## Assigned task
In the records that follow, the lines from the one containing "obtain ⟨h1, h2, h3, h4, h5, h6⟩ := hf" to the one containing "not fit. -/", inclusive, are to be given again exactly.

## Input records
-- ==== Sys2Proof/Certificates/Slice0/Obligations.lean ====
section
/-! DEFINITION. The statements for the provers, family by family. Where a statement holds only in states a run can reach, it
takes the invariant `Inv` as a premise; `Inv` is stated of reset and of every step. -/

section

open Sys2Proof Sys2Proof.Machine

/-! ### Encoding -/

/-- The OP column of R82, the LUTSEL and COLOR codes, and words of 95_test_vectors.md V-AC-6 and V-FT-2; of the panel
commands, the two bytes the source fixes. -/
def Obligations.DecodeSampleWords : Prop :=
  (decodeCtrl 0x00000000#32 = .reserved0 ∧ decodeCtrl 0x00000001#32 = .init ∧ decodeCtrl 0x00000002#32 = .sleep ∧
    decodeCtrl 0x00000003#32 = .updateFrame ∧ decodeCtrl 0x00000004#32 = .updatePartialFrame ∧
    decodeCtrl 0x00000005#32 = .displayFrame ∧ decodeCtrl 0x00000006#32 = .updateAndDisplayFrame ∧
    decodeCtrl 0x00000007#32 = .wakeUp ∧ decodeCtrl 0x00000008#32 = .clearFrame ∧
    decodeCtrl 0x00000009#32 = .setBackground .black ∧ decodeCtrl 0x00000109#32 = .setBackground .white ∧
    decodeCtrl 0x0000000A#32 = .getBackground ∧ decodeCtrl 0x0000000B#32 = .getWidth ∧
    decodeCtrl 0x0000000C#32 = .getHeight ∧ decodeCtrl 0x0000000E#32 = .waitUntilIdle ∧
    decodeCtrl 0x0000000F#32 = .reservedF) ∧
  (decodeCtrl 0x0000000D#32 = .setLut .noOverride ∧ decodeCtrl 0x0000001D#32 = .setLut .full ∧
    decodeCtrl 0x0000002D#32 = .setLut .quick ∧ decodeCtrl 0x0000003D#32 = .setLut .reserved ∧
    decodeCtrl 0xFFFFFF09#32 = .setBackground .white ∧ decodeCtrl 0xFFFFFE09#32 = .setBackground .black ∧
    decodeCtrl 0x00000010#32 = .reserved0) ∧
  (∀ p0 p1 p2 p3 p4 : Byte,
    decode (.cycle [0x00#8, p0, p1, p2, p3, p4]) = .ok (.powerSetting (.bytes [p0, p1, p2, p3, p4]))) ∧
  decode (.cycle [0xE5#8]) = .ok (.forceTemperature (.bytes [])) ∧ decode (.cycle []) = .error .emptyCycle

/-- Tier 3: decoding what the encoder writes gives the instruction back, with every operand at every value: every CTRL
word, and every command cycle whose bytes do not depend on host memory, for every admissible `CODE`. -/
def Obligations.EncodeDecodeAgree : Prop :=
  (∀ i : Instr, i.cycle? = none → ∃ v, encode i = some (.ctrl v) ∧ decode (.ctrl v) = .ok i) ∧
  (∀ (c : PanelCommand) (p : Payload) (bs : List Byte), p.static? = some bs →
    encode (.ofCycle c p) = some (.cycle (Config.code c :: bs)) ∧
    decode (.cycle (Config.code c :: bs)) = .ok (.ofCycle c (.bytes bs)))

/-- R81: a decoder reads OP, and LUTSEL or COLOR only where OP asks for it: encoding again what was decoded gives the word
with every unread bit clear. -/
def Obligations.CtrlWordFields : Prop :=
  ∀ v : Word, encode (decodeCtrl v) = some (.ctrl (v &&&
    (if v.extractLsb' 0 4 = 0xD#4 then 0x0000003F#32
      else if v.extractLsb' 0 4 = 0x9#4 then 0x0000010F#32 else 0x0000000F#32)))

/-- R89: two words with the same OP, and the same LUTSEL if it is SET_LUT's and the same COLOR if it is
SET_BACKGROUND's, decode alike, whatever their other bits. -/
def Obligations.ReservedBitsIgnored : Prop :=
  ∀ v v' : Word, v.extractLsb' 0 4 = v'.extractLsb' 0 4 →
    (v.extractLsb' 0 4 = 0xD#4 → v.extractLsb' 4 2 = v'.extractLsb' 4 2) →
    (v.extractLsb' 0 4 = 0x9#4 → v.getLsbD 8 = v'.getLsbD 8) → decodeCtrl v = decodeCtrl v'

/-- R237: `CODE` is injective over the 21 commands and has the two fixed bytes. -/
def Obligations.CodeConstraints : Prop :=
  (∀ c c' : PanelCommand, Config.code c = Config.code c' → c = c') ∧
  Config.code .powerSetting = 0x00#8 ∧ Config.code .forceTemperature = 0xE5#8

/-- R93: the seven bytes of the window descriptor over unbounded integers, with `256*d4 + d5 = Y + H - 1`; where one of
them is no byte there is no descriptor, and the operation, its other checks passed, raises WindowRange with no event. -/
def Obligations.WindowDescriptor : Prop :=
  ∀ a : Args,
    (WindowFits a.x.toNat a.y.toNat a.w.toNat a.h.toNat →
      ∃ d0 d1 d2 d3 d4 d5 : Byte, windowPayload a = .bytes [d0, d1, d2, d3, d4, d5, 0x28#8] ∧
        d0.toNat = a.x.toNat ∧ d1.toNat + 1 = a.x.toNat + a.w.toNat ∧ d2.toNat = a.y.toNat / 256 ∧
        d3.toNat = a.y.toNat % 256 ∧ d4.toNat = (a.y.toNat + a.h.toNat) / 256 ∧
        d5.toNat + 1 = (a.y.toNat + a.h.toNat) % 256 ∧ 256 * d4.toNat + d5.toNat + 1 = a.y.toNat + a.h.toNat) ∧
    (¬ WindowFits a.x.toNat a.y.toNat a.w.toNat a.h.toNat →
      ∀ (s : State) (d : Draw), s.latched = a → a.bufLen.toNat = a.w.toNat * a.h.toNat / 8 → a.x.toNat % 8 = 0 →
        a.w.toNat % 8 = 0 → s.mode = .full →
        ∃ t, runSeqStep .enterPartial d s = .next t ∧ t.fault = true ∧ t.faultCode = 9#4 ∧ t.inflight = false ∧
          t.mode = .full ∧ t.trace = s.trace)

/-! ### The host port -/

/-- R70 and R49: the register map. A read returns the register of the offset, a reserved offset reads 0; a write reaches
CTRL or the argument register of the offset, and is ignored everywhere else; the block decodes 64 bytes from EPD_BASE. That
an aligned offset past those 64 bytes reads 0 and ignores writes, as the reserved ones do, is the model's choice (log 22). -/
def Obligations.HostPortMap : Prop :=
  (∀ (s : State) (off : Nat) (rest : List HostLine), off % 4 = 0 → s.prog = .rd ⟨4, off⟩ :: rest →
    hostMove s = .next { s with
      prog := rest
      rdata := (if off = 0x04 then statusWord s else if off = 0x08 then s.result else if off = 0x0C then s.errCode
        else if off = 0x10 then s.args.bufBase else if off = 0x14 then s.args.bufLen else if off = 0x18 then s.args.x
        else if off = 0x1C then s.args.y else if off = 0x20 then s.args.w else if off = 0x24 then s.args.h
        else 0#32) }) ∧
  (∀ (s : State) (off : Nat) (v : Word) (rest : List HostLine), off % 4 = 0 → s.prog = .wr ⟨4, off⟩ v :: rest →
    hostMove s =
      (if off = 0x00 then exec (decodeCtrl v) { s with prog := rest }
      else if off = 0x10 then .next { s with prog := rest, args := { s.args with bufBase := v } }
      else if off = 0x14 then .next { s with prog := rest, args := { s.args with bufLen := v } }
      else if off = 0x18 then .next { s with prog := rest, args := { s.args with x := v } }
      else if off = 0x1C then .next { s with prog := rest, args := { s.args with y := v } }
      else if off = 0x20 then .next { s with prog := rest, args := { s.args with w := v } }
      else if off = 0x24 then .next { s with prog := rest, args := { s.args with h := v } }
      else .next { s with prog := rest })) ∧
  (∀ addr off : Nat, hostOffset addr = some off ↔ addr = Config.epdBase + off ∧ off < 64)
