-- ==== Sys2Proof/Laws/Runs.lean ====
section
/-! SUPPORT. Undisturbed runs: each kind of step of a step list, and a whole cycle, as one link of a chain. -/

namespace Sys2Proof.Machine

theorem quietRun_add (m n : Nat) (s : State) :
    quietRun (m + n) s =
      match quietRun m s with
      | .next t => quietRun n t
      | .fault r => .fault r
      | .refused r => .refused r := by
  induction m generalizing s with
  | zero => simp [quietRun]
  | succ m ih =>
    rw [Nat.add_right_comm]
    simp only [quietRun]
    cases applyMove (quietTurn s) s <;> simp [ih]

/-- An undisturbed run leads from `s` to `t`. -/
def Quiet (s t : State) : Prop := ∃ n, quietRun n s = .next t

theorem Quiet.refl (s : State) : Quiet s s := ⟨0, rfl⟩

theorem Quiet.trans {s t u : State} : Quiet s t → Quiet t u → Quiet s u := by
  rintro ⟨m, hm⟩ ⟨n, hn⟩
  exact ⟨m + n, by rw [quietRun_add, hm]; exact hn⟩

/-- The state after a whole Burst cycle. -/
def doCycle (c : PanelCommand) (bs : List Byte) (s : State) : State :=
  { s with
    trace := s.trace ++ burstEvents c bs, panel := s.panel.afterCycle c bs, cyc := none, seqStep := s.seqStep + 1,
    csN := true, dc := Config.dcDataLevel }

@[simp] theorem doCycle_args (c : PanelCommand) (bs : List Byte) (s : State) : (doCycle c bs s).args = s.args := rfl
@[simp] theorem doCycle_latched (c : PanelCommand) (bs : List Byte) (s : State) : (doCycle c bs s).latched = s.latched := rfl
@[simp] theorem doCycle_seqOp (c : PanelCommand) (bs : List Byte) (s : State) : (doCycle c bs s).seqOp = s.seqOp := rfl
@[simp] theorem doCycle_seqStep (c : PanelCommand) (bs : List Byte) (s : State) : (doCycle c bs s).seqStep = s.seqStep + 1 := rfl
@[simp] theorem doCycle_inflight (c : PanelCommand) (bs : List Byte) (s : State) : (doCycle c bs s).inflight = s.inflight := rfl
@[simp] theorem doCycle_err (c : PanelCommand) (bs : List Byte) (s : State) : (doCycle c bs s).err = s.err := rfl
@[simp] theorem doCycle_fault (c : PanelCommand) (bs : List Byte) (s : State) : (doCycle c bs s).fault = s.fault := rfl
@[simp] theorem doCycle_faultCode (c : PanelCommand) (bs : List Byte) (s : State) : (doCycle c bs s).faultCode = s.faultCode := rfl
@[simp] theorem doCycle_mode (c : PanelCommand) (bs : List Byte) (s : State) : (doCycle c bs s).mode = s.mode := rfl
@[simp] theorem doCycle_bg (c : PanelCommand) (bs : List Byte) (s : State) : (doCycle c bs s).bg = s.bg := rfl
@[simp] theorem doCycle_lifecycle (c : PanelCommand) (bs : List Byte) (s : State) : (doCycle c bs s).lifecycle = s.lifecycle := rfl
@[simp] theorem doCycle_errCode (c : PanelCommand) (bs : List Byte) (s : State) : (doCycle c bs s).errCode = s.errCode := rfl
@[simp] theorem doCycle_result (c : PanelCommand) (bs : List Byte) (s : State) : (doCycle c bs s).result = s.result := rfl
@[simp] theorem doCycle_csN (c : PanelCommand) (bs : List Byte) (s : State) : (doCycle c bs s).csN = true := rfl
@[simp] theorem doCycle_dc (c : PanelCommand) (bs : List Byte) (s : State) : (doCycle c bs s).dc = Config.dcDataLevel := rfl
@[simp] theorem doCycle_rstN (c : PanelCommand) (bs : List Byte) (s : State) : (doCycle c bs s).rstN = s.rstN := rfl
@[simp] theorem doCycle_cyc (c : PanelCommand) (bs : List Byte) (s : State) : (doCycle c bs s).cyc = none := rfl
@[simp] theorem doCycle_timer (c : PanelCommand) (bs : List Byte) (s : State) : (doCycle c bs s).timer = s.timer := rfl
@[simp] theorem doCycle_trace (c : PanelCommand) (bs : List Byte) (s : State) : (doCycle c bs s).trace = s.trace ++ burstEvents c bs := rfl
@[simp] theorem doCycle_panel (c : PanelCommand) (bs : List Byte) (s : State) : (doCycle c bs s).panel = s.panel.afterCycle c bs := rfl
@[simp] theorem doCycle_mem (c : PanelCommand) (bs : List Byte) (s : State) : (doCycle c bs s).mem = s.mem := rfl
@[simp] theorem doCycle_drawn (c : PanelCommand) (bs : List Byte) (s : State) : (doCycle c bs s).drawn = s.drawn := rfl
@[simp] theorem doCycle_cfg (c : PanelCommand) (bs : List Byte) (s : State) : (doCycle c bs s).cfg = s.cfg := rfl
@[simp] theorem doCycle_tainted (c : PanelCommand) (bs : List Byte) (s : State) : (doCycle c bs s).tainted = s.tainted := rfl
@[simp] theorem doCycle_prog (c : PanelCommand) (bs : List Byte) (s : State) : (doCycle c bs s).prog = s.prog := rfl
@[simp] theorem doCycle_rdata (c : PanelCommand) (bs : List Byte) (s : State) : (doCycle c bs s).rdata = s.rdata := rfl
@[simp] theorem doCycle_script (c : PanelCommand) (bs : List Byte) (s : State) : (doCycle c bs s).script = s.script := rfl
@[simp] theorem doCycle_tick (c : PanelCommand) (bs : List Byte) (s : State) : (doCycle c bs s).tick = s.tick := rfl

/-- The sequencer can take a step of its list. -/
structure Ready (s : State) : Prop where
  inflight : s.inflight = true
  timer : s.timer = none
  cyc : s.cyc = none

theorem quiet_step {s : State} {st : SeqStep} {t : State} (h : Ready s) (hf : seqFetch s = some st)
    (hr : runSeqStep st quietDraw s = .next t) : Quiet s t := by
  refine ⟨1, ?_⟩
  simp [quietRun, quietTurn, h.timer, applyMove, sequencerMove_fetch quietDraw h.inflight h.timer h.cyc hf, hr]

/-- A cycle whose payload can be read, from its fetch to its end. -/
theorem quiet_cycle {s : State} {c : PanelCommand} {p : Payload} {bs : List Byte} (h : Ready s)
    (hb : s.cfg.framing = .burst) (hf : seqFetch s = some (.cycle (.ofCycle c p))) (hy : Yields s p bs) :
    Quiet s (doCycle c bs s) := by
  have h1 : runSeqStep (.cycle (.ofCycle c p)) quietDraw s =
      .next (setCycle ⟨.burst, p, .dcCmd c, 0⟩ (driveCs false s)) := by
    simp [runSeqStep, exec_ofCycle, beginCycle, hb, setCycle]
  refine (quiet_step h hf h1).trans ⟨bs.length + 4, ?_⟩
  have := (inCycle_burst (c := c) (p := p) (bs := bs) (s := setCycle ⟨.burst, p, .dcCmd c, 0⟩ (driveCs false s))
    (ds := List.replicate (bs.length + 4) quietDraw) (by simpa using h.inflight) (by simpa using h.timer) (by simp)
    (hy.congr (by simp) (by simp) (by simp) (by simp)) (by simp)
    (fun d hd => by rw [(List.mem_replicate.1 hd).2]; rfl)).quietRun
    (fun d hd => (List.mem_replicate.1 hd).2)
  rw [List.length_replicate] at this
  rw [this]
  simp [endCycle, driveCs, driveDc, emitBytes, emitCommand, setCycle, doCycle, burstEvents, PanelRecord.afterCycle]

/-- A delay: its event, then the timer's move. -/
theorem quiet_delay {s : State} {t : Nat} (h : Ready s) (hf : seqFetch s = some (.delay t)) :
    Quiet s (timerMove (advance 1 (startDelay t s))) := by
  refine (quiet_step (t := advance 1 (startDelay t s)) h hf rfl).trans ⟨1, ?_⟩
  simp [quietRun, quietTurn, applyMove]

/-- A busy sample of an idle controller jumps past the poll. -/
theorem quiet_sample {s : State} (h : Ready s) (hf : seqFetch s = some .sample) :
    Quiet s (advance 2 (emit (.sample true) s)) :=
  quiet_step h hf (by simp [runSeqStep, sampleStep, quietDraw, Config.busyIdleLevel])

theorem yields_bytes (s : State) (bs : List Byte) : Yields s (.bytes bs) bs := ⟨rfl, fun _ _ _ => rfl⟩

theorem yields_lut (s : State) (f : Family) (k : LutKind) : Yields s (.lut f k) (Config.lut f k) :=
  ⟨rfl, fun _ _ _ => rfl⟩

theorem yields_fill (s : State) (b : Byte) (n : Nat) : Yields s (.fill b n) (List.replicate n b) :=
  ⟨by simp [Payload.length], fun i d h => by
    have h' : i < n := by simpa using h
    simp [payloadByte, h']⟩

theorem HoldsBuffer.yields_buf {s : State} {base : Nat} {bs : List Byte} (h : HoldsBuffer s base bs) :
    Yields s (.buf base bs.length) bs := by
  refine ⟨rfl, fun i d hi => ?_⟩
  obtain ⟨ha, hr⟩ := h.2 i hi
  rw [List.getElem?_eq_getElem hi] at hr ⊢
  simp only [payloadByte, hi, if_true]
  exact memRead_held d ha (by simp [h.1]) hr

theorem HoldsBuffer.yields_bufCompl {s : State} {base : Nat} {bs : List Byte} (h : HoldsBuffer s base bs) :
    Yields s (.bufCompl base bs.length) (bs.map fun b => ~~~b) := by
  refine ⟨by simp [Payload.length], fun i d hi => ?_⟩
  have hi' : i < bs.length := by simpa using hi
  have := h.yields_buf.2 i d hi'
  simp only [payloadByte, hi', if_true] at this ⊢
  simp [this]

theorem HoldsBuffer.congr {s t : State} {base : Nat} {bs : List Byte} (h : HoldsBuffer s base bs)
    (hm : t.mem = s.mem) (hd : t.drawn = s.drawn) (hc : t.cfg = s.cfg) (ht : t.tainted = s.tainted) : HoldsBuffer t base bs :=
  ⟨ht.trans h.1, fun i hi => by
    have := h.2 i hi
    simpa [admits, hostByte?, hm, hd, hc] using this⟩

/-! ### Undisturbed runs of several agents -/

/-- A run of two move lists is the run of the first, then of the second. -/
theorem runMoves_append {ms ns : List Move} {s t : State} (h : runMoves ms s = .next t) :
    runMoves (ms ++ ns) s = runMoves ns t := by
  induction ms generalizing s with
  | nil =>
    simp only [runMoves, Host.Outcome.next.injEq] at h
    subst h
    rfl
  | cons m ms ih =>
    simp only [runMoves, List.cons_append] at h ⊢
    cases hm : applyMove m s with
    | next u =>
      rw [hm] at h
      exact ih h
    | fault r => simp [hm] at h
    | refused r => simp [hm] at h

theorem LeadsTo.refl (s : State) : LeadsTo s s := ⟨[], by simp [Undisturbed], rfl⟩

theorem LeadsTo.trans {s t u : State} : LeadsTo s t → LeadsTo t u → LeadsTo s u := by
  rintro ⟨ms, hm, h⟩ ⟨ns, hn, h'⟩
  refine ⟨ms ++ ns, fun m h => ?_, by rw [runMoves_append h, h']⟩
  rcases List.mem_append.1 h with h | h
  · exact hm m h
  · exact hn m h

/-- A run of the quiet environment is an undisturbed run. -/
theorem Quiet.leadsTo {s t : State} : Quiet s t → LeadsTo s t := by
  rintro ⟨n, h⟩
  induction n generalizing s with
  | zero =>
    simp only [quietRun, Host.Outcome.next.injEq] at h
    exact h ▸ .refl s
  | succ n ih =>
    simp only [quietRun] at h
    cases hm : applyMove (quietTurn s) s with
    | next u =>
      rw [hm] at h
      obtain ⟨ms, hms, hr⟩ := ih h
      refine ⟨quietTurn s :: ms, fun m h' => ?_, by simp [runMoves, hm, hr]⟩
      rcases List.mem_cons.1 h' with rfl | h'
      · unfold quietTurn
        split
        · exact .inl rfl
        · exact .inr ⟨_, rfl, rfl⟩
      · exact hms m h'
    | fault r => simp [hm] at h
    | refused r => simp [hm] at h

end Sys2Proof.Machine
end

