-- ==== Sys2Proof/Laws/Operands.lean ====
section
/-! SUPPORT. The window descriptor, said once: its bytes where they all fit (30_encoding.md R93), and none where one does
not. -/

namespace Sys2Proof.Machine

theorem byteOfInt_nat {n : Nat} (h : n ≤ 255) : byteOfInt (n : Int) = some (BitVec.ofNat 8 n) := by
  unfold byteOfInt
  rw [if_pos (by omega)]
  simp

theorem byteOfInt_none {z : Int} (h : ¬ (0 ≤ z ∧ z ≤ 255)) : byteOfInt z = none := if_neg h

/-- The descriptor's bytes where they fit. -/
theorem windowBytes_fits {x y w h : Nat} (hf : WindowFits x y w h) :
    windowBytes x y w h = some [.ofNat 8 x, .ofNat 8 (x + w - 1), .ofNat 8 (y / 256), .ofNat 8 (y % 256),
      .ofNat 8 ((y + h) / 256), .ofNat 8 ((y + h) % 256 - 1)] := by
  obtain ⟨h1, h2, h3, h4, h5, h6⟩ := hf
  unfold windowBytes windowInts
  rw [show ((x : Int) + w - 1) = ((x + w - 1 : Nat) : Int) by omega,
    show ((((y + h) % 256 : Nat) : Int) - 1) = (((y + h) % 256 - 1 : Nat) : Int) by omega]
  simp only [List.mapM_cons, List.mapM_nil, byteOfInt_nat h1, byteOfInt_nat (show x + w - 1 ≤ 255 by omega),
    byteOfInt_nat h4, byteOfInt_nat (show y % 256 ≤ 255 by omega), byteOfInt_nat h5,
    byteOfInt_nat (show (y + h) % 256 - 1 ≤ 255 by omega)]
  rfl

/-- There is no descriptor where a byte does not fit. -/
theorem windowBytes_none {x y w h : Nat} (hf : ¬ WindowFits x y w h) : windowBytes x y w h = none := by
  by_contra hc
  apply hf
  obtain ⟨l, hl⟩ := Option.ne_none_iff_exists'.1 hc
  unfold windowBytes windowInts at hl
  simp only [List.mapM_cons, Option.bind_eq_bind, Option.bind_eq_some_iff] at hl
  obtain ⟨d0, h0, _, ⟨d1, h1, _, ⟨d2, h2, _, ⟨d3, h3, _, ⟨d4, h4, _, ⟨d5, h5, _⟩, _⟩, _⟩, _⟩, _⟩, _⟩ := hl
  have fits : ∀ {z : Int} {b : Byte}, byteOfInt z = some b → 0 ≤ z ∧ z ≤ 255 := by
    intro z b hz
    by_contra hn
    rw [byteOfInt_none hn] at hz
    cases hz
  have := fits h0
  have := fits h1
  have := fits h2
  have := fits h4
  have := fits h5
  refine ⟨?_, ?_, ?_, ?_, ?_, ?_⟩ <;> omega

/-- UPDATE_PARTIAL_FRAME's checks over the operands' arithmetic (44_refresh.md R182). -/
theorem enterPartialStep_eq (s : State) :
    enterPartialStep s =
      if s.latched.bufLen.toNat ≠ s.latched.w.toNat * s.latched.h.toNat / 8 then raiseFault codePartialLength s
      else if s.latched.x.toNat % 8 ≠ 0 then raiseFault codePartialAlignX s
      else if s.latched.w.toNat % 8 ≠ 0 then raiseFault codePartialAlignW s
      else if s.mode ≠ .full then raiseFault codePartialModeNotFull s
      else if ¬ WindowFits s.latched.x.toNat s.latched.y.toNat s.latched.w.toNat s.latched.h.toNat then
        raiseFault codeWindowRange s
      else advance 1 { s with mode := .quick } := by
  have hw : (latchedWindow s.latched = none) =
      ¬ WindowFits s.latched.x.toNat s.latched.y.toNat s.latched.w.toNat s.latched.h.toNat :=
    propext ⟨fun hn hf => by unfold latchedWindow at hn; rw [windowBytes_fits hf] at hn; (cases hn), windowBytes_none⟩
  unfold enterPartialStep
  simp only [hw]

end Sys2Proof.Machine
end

## Result of this task
  obtain ⟨h1, h2, h3, h4, h5, h6⟩ := hf
  unfold windowBytes windowInts
  rw [show ((x : Int) + w - 1) = ((x + w - 1 : Nat) : Int) by omega,
    show ((((y + h) % 256 : Nat) : Int) - 1) = (((y + h) % 256 - 1 : Nat) : Int) by omega]
  simp only [List.mapM_cons, List.mapM_nil, byteOfInt_nat h1, byteOfInt_nat (show x + w - 1 ≤ 255 by omega),
    byteOfInt_nat h4, byteOfInt_nat (show y % 256 ≤ 255 by omega), byteOfInt_nat h5,
    byteOfInt_nat (show (y + h) % 256 - 1 ≤ 255 by omega)]
  rfl

/-- There is no descriptor where a byte does not fit. -/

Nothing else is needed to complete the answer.